Het raam van onze slaapkamer was op vloerhoogte – zie hiervoor de beschrijving van ons huis, nog te plaatsen – en vandaar uit konden we in een open gang stappen.
Het was het platte dak van onze echte gang door het voorhuis, met twee muren. Een blinde muur van het huis van de buurman en onze muur, met ons raam. Overigens, je kon er komen door een deur, die naar de badkamer leidde.
Het was nog maar net licht, maar mijn broertje en ik hoorde mensen praten. dat kan toch niet ? Ik ging kijken en op het einde van deze »verhoogde steeg« stonden mijn vader en moeder in pyjama met de buren te praten.
Een ongelooflijke gebeurtenis, want die mensen hadden het aardig hoog in de bol.

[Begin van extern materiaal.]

-- ==== Sys2Proof/Tests/Slice0.lean ====
section
/-! SUPPORT. Tests: ill-formed commands, and for each statement a state that meets its premises. -/

namespace Sys2Proof.Tests
open Sys2Proof Sys2Proof.Machine
set_option Elab.async false

/-- In service: start-up has ended and the banner is sent. -/
def up : State := { State.reset with
  start := { banner := true, phase := .up, refDecided := true, latching := true }
  keys := { startup := false } }

/-- Bytes of 64-bit words. -/
def words (l : List Nat) : List Byte := l.flatMap fun w => leBytes w 8

/-- A public key and its SHA-256 as a fuse field. -/
def testKey : List Byte :=
  words [0x300628703187B2A3, 0x7EF9F8B8A80FEF5B, 0x25BB30667C01FB60, 0x8E533B6FA0BF7B46, 0xC55E1A86C1F400B4, 0x53C73633CB041B21, 0x6D069F83A6F59000, 0x73EB1DBDE0331836]
def keyHash : Nat := 0xDE912F3BCB3926FFFD671F2BF245D43938BA7855227B10C4E8FCC9BB41DFC690

/-- A firmware header with its signature under that key, over a body of 16 bytes. -/
def fwHead : List Byte :=
  words [0x103004D524946, 0x10, 0xF38B31DFEEABFB5D, 0xF530763DC427093C, 0x3501037451F3821B, 0x2E13F051FCD7A34F, 0x433391D374BC21D1, 0x16742ED0255048BF] ++
  words [0x638379DB0C21CDA, 0x3ED113B7883B4C59, 0xD867FD12FDA68251, 0x5E9950C07100800F, 0x4D1D4E87BEFD5FF5, 0x1064618132CFE3B6]

/-- A record of that key for bundle-key slot 1, signed under it. -/
def keyRec : List Byte :=
  words [0x131594B56, 0x0, 0x300628703187B2A3, 0x7EF9F8B8A80FEF5B, 0x25BB30667C01FB60, 0x8E533B6FA0BF7B46, 0xC55E1A86C1F400B4, 0x53C73633CB041B21] ++
  words [0x6D069F83A6F59000, 0x73EB1DBDE0331836, 0x433391D374BC21D1, 0x16742ED0255048BF, 0x638379DB0C21CDA, 0x3ED113B7883B4C59, 0x87A92FECC59909C1, 0xA50C5FB0F0417189] ++
  words [0x7AAD50665EC3DF59, 0x9F06DA9F1DECEB08, 0x0, 0x0]

/-- A bundle of one entry without variants, ONCHIP, signed under that key. -/
def bundleIm : List Byte :=
  words [0x14C444E42, 0x48000000001, 0x180, 0x1, 0x10000010001] ++
  List.replicate 88 0#8 ++
  words [0x2000001, 0xC0, 0x40, 0x1, 0x318916DE27538A7B, 0xE519D462A97BF37B, 0xECD102F673C9567A, 0x806D61DB5FA5047C] ++
  words [0x3E800000000] ++
  List.replicate 32 0#8 ++
  words [0xFFFF, 0xFFFF, 0xFFFF, 0x131474953, 0x433391D374BC21D1, 0x16742ED0255048BF, 0x638379DB0C21CDA, 0x3ED113B7883B4C59] ++
  words [0xBE65A310419EEFD5, 0xB0C099613ABF0E86, 0x7AEB6CF675B9FF78, 0x8623B46892F4F630] ++
  List.replicate 56 0#8

/-- The listed bytes of some runs of bytes, at rising addresses. -/
def cells (l : List (Nat × List Byte)) : Bytes :=
  l.flatMap fun p => (p.2.zipIdx.map fun x => (p.1 + x.2, x.1)).filter fun x => x.2 != 0#8

/-- The firmware copied, with its header, its body and its key in the boot flash and the hash of the key in the fuses. -/
def fwUp : State :=
  { State.reset with
    start := { State.reset.start with phase := .verifying, refDecided := true }
    flash := cells [(0, fwHead), (4092, leBytes 0x454E4F44 4), (0x1000, (List.range 16).map fun k => BitVec.ofNat 8 (k + 1)), (0x400410, testKey)]
    fuse := { otp := bitsAt 0 256 keyHash, shadow := bitsAt 0 256 keyHash, loaded := true } }
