-- ==== Sys2Proof/Machine/State.lean ====
section
/-! DEFINITION. The state of the part, block by block as chapter 0 section 3 gives them to their owners, and the state
after device reset. -/

namespace Sys2Proof.Machine

/-- One value per direction (chapter 0, section 5.2). -/
@[ext]
structure PerDir (α : Type) where
  up : α
  down : α
deriving DecidableEq, Repr

/-! ## Time base (chapter 1) -/

structure TimeBase where
  /-- R1: reference-clock cycles, 0..24,999. -/
  prescaler : Nat
  /-- R2. -/
  stamp : BitVec 20
  /-- R4: milliseconds left; 0 after START means that the expiry of this tick is due. -/
  epochTimer : Nat
  /-- R5. -/
  epoch : BitVec 32
  /-- R6. -/
  windowLength : Nat
  /-- R8. -/
  cycleBusy : Bool
deriving DecidableEq, Repr

/-! ## Client table (chapters 6 and 8) -/

inductive ClientState where
  | free
  | active
  | idle
deriving DecidableEq, Repr

inductive Tier where
  | standard
  | premium
  | operations
deriving DecidableEq, Repr

/-- The fields an entry holds once per direction (R95). Levels, depths and window bytes in bytes, rates in RU. -/
@[ext]
structure ClientDir where
  grant : Nat
  committed : Nat
  excess : Nat
  committedDepth : Nat
  excessDepth : Nat
  window0 : Nat
  window1 : Nat
  estimate : Nat
  refillStamp : BitVec 20
deriving DecidableEq, Repr

/-- A client entry (R95, R138). The volume counter is disabled exactly when `allowance` is 0. -/
@[ext]
structure ClientEntry where
  state : ClientState
  tier : Tier
  blocked : Bool
  capped : Bool
  group : BitVec 3
  port : BitVec 12
  attachEpoch : BitVec 32
  idleCount : Nat
  volume : BitVec 40
  allowance : Word
  admitted : PerDir (BitVec 40)
  dropped : Nat
  /-- Whether window 1 is the active one. -/
  selector : Bool
  dirs : PerDir ClientDir
deriving DecidableEq, Repr

/-- A closure walk in progress: the entry of the next step, and T, the length of the closed window (R102, R103). -/
structure Walk where
  next : Fin Config.clientCount
  length : Nat
deriving DecidableEq, Repr

structure ClientTable where
  entries : Vector ClientEntry Config.clientCount
  walk : Option Walk
deriving DecidableEq, Repr

/-! ## Share engine (chapter 2) -/

/-- D, W, O and G of a station for one direction (R41). -/
structure Figures where
  demand : Nat
  weight : Nat
  reserve : Nat
  uplink : Nat
deriving DecidableEq, Repr

/-- What the share engine holds per direction (section 2.1). -/
@[ext]
structure ShareDir where
  share : Nat
  remainder : Nat
  held : Nat
  sharesValid : Bool
  ownDemand : Nat
  ownWeight : Nat
  ownReserve : Nat
deriving DecidableEq, Repr

inductive PassState where
  | noPass
  | passUp
  | passDown
deriving DecidableEq, Repr

/-- A sharing client as the snapshot copies it (R15). -/
structure Member where
  index : Fin Config.clientCount
  group : BitVec 3
  capped : Bool
  tier : Tier
  estimate : PerDir Nat
deriving DecidableEq, Repr

/-- An OPERATIONS-tier entry's estimates as the snapshot copies them (R15). -/
structure OpsEstimate where
  group : BitVec 3
  estimate : PerDir Nat
deriving DecidableEq, Repr

/-- The pass snapshot (R15). `held` records whether the station state was LINE_FAULT (R22); `membership` holds the
indices not struck (R28). -/
structure Snapshot where
  view : List (PerDir Figures)
  uplink : PerDir Nat
  members : List Member
  ops : List OpsEstimate
  held : Bool
  membership : List (Fin Config.clientCount)
deriving DecidableEq, Repr

structure ShareEngine where
  dirs : PerDir ShareDir
  pass : PassState
  snapshot : Option Snapshot
deriving DecidableEq, Repr
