/-- R162, R164, R169: an offered record is in flight at once with an IDLE writer and room in the log, waits behind a
write in flight, or is lost, which counts and raises RECORD_LOST. R161: the words of a record, as Table 10-1 lays out each
kind, every bit it does not assign 0. R177: with the bus free, the writer's request is granted at once; otherwise it waits. -/
def Obligations.OfferedRecordsAreTakenOrLost : Prop :=
  (∀ (r : Record) (s : State), BusOk s →
    let t := offerRecord r s
    let lost : State :=
      { s with
        lw := { s.lw with lost := min 65535 (s.lw.lost + 1) }
        mp := { s.mp with flags := s.mp.flags ||| BitVec.twoPow 16 12 } }
    (s.lw.writer = .idle → s.lw.index ≠ s.mp.cfg.limit →
      t.lw = { s.lw with inFlight := some r, writer := .writing } ∧
      (s.mc.phase = .idle → t.mc = { s.mc with
        logRequest := some ⟨s.lw.index, r.words⟩, owner := .log, wordIndex := 0, granted := none
        phase := if s.mc.marker = .write then .setup else .turnaround, timedOut := t.mc.timedOut }) ∧
      (s.mc.phase ≠ .idle → t.mc = { s.mc with logRequest := some ⟨s.lw.index, r.words⟩ }) ∧
      t = { s with lw := t.lw, mc := t.mc }) ∧
    (s.lw.writer = .idle → s.lw.index = s.mp.cfg.limit → t = lost) ∧
    (s.lw.writer = .writing → s.lw.queue.length < 8 → t = { s with lw := { s.lw with queue := s.lw.queue ++ [r] } }) ∧
    (s.lw.writer = .writing → 8 ≤ s.lw.queue.length → t = lost) ∧
    r.words.length = 16) ∧
  let word (r : Record) (k : Nat) : Nat := (r.words.getD k 0).toNat
  let long (r : Record) (k : Nat) : Nat := word r k + 65536 * word r (k + 1)
  let number40 (r : Record) (k : Nat) : Nat := long r k + 2 ^ 32 * word r (k + 2)
  ∀ (client : Fin Config.clientCount) (epoch : BitVec 32) (admitted : PerDir (BitVec 40)),
    (∀ allowance : Word,
      let r := Record.cap client epoch allowance admitted
      word r 0 = 1 ∧ long r 1 = epoch.toNat ∧ word r 3 = client.val ∧ word r 4 = allowance.toNat ∧
      number40 r 5 = admitted.up.toNat ∧ number40 r 8 = admitted.down.toNat ∧ ∀ k, 11 ≤ k → word r k = 0) ∧
    (∀ (reason : RemovalReason) (attachEpoch : BitVec 32) (dropped : Nat) (group : BitVec 3) (port : BitVec 12),
      let r := Record.final client reason attachEpoch epoch admitted dropped group port
      word r 0 = (match reason with
        | .detached => 2 + 16 * 1
        | .evicted => 2 + 16 * 2) ∧
      long r 1 = epoch.toNat ∧ word r 3 = client.val ∧ word r 4 = port.toNat + 4096 * group.toNat ∧
      long r 5 = attachEpoch.toNat ∧ number40 r 7 = admitted.up.toNat ∧ number40 r 10 = admitted.down.toNat ∧
      long r 13 = dropped % 2 ^ 32 ∧ ∀ k, 15 ≤ k → word r k = 0) ∧
    (let r := Record.idle client epoch admitted
     word r 0 = 3 ∧ long r 1 = epoch.toNat ∧ word r 3 = client.val ∧ word r 4 = 0 ∧
     number40 r 5 = admitted.up.toNat ∧ number40 r 8 = admitted.down.toNat ∧ ∀ k, 11 ≤ k → word r k = 0) ∧
    (∀ (inSet flags : Fin 4 → Bool) (v : Delivery) (stamp : BitVec 20),
      let r := Record.trace (List.ofFn inSet) (List.ofFn flags) v epoch stamp
      word r 0 = 4 ∧ long r 1 = epoch.toNat ∧ word r 3 = v.client.val ∧
      (∀ k : Fin 4, (word r 4).testBit k.val = inSet k ∧ (word r 4).testBit (4 + k.val) = flags k) ∧
      word r 4 / 256 % 2 = (match v.dir with
        | .up => 0
        | .down => 1) ∧
      word r 4 / 512 % 4 = (match v.verdict with
        | .pass => 1
        | .mark => 2
        | .drop => 3) ∧
      word r 4 / 2048 = (match v.reason with
        | .none => 0
        | .metered => 1
        | .exempt => 2
        | .unshared => 3
        | .blocked => 4
        | .same => 5
        | .inUse => 6
        | .badPoint => 7
        | .badIndex => 8
        | .badLength => 9
        | .notAttached => 10
        | .badKind => 11) ∧
      word r 5 = v.length % 65536 ∧ long r 6 = v.committed % 2 ^ 32 ∧ long r 8 = v.excess % 2 ^ 32 ∧
      word r 10 = v.grant % 65536 ∧ long r 11 = stamp.toNat ∧ ∀ k, 13 ≤ k → word r k = 0) ∧
    ∀ (station : Word) (set : BitVec 4) (change : ViewChange) (size : Nat), size ≤ 30 →
      let r := Record.view station set change epoch size
      word r 0 = (match change with
        | .joined => 5 + 16 * 1
        | .left => 5 + 16 * 2
        | .timedOut => 5 + 16 * 3
        | .purged => 5 + 16 * 4
        | .replaced => 5 + 16 * 5) ∧
      long r 1 = epoch.toNat ∧ word r 3 = station.toNat ∧ word r 4 = set.toNat + 256 * size ∧
      ∀ k, 5 ≤ k → word r k = 0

Hij was commandant van de plaatselijke vrijwillige brandweer. En eigenaar van een meubelzaak, met annex woninginrichting en in die zin dus een concurrent van mijn vader. Vandaar, dat er maar weinig contact was!
De buurman en buurvrouw stonden ook allebei in nachtgewaad op het platte dak, dat een eind aan hun woning maakte. Alle blikken waren omhoog gericht. Dus keek ik ook.

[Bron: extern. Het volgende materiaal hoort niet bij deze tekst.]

@[simp] theorem setMp_tb : (s.setMp m).tb = s.tb := rfl
@[simp] theorem setMp_se : (s.setMp m).se = s.se := rfl
@[simp] theorem setMp_pt : (s.setMp m).pt = s.pt := rfl
@[simp] theorem setMp_li : (s.setMp m).li = s.li := rfl
@[simp] theorem setMp_ct : (s.setMp m).ct = s.ct := rfl
@[simp] theorem setMp_me : (s.setMp m).me = s.me := rfl
@[simp] theorem setMp_wu : (s.setMp m).wu = s.wu := rfl
@[simp] theorem setMp_lw : (s.setMp m).lw = s.lw := rfl
@[simp] theorem setMp_mc : (s.setMp m).mc = s.mc := rfl
@[simp] theorem setMp_mem : (s.setMp m).mem = s.mem := rfl
@[simp] theorem setMp_composition : (s.setMp m).composition = s.composition := rfl
@[simp] theorem setMp_resetLow : (s.setMp m).resetLow = s.resetLow := rfl
@[simp] theorem setMp_freeDraws : (s.setMp m).freeDraws = s.freeDraws := rfl
@[simp] theorem setMp_pending : (s.setMp m).pending = s.pending := rfl
@[simp] theorem setMp_client (j' : Fin Config.clientCount) : (s.setMp m).client j' = s.client j' := rfl
@[simp] theorem setMp_shareDir (d' : Dir) : (s.setMp m).shareDir d' = s.shareDir d' := rfl
@[simp] theorem setMp_slot (j' : Fin Config.peerSlots) : (s.setMp m).slot j' = s.slot j' := rfl
@[simp] theorem setMp_watch (j' : Fin Config.watchCount) : (s.setMp m).watch j' = s.watch j' := rfl
@[simp] theorem setMp_started : (s.setMp m).started = s.started := rfl

end

/-! ## acceptCommand -/

section
variable (c : Word)
variable (s : State)

@[simp] theorem acceptCommand_tb : (acceptCommand c s).tb = s.tb := rfl
@[simp] theorem acceptCommand_se : (acceptCommand c s).se = s.se := rfl
@[simp] theorem acceptCommand_pt : (acceptCommand c s).pt = s.pt := rfl
@[simp] theorem acceptCommand_li : (acceptCommand c s).li = s.li := rfl
@[simp] theorem acceptCommand_ct : (acceptCommand c s).ct = s.ct := rfl
@[simp] theorem acceptCommand_me : (acceptCommand c s).me = s.me := rfl
@[simp] theorem acceptCommand_wu : (acceptCommand c s).wu = s.wu := rfl
@[simp] theorem acceptCommand_lw : (acceptCommand c s).lw = s.lw := rfl
@[simp] theorem acceptCommand_mc : (acceptCommand c s).mc = s.mc := rfl
@[simp] theorem acceptCommand_mem : (acceptCommand c s).mem = s.mem := rfl
@[simp] theorem acceptCommand_composition : (acceptCommand c s).composition = s.composition := rfl
@[simp] theorem acceptCommand_resetLow : (acceptCommand c s).resetLow = s.resetLow := rfl
@[simp] theorem acceptCommand_freeDraws : (acceptCommand c s).freeDraws = s.freeDraws := rfl
@[simp] theorem acceptCommand_pending : (acceptCommand c s).pending = s.pending := rfl
@[simp] theorem acceptCommand_client (j' : Fin Config.clientCount) : (acceptCommand c s).client j' = s.client j' := rfl
@[simp] theorem acceptCommand_shareDir (d' : Dir) : (acceptCommand c s).shareDir d' = s.shareDir d' := rfl
@[simp] theorem acceptCommand_slot (j' : Fin Config.peerSlots) : (acceptCommand c s).slot j' = s.slot j' := rfl
@[simp] theorem acceptCommand_watch (j' : Fin Config.watchCount) : (acceptCommand c s).watch j' = s.watch j' := rfl
@[simp] theorem acceptCommand_started : (acceptCommand c s).started = s.started := rfl
@[simp] theorem acceptCommand_cfg : (acceptCommand c s).mp.cfg = s.mp.cfg := rfl

end

/-! ## What the setters set -/

@[simp] theorem setLine_li (s : State) (l : LineInterface) : (s.setLine l).li = l := rfl
@[simp] theorem setTb_tb (s : State) (t : TimeBase) : (s.setTb t).tb = t := rfl
@[simp] theorem setMe_me (s : State) (m : MeterEngine) : (s.setMe m).me = m := rfl
@[simp] theorem setMp_mp (s : State) (m : MaintPort) : (s.setMp m).mp = m := rfl
@[simp] theorem setClient_walk (s : State) (i : Fin Config.clientCount) (e : ClientEntry) :
    (s.setClient i e).ct.walk = s.ct.walk := rfl
@[simp] theorem setClient_entries (s : State) (i : Fin Config.clientCount) (e : ClientEntry) :
    (s.setClient i e).ct.entries = s.ct.entries.set i.val e := rfl
@[simp] theorem setSlot_slots (s : State) (k : Fin Config.peerSlots) (e : Option PeerEntry) :
    (s.setSlot k e).pt.slots = s.pt.slots.set k.val e := rfl
@[simp] theorem setWatch_watches (s : State) (k : Fin Config.watchCount) (w : Watch) :
    (s.setWatch k w).wu.watches = s.wu.watches.set k.val w := rfl
@[simp] theorem setShareDir_dirs (s : State) (d : Dir) (x : ShareDir) :
    (s.setShareDir d x).se.dirs = s.se.dirs.set d x := rfl
@[simp] theorem setShareDir_pass (s : State) (d : Dir) (x : ShareDir) : (s.setShareDir d x).se.pass = s.se.pass := rfl
@[simp] theorem setShareDir_snapshot (s : State) (d : Dir) (x : ShareDir) :
    (s.setShareDir d x).se.snapshot = s.se.snapshot := rfl
@[simp] theorem raise_mp_flags (f : IrqFlag) (s : State) :
    (raise f s).mp.flags = s.mp.flags ||| BitVec.twoPow 16 f.bit := rfl

/-! ## Out of reset -/

@[simp] theorem outOfReset_acts {s : State} (t : State) (h : s.resetLow = false) : outOfReset s t = t := by
  simp [outOfReset, h]
@[simp] theorem outOfReset_held {s : State} (t : State) (h : s.resetLow = true) : outOfReset s t = s := by
  simp [outOfReset, h]

theorem raise_mp (f : IrqFlag) (s : State) :
    (raise f s).mp = { s.mp with flags := s.mp.flags ||| BitVec.twoPow 16 f.bit } := rfl
theorem setDataOut_mp (v : Word) (s : State) : (setDataOut v s).mp = { s.mp with dataOut := v } := rfl
theorem endCommand_mp (o : CommandOutcome) (s : State) :
    (endCommand o s).mp =
      { s.mp with running := false, outcome := o, flags := s.mp.flags ||| BitVec.twoPow 16 14 } := rfl
@[simp] theorem dequeue_me (s : State) : (dequeue s).me = { s.me with queue := s.me.queue.tail } := rfl
@[simp] theorem respond_me (r : Request) (o : RspOutcome) (y : Reason) (s : State) :
    (respond r o y s).me = { s.me with lane := some ⟨r.tag, o, y, r.code⟩ } := rfl

end Sys2Proof.Machine
end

Blink-schitterend in de opgaande zon waren allemaal kleine figuren te zien. Met lange, witte strepen erachter. Later wist ik dat dit condens-strepen zijn. In strakke formaties. En..treiterend langzaam.
Beide mannen gebruikte een woord steeds weer opnieuw
Oorlog !
Dat zijn duitsers. Nee, we zagen vanuit onze positie geen parachutisten springen.
De buurman werd kwaad. En toen pas merkte ik, dat het buiten het gebrom van de vliegtuigmotoren, erg stil was. Daarom vroeg de man zich af –
>Waar blijft ons afweergeschut ? Waar zijn ONZE vliegtuigen??<
De dames waren alleen bezorgd, dat het met de voedselsituatie nog moeilijker zou worden. Gelukkig wisten ze toen nog niet HOE moeilijk.
Buurman verzuchtte >Ik ga mijn uniform maar aantrekken en naar de (brandweer)kazerne. Ik zie werk op ons af komen.< En een minuut later was hij naar binnen.
Zijn vrouw bleef nog even achter. Een echte dame, zo breed als haar lijfje hoog was. En dan zo onaangekleed.
Als een soort levend standbeeld stak ze af tegen de strakblauwe ochtendlucht.
Ik vond het jammer, dat de twee dochters, die van onze leeftijd waren, niet te voorschijn kwamen. Maar je kunt op zo’n moment ook niet alles hebben.
De zaterdag voor Pinksteren was een rare dag. Het meeste indruk wekte mijn vader. Die had de vrouw van een politieagent in de winkel gehad met haar man. De laatste was bij hem, in de achterwinkel komen uithuilen! Hij was ‘s morgens met twee collega’s naar De Dijk gestuurd. Daar waren ook parachutisten geland. Die duitsers schoten al vallend in het wilde weg op alles wat beneden stond.
Maar wegens een bepaalde Conventie (van Geneve?) mochten zij niet terug schieten, op dalende parachutisten. En hij dacht nu, dat een van zijn collega’s was »doorgedraaid«. Zij wel schieten en wij niet schieten? Dat is onlogisch. En hij had dus wel teruggeschoten. Raak ! Onze politieklant had de eerste dode van de oorlog voor zijn ogen gezien!
Op Pinksterzondag moesten we op de fiets naar opa en oma in Den Haag. Door de polder.
Nog steeds mooi weer. Maar wat zag die polder er uit. Ik had nog nooit zoveel vliegtuigen van allerlei soort en merk op de grond bij elkaar gezien. Maar ik had ook nog nooit neergeschoten vliegtuigen gezien. Er waren nu geen brandende meer bij, gelukkig. Maar dit – wat later een vliegtuigkerkhof werd benoemd – had echt het summum van dood en verderf op dat ogenblik voor mij in zich. En ik herinner me nog goed, dat mijn vader met gepaste trots vaststelde, dat er veel meer duitse vliegtuigen dan nederlandse vliegtuigen bij waren.
Wij hoefde voor onze fietstocht niet langs IJpenburg. Dan had hij wel anders »gepiept« .
Gelukkig was het bij opa en om alles nog relatief rustig, dus konden we ‘s middags weer langs de zelfde route terug fietsen.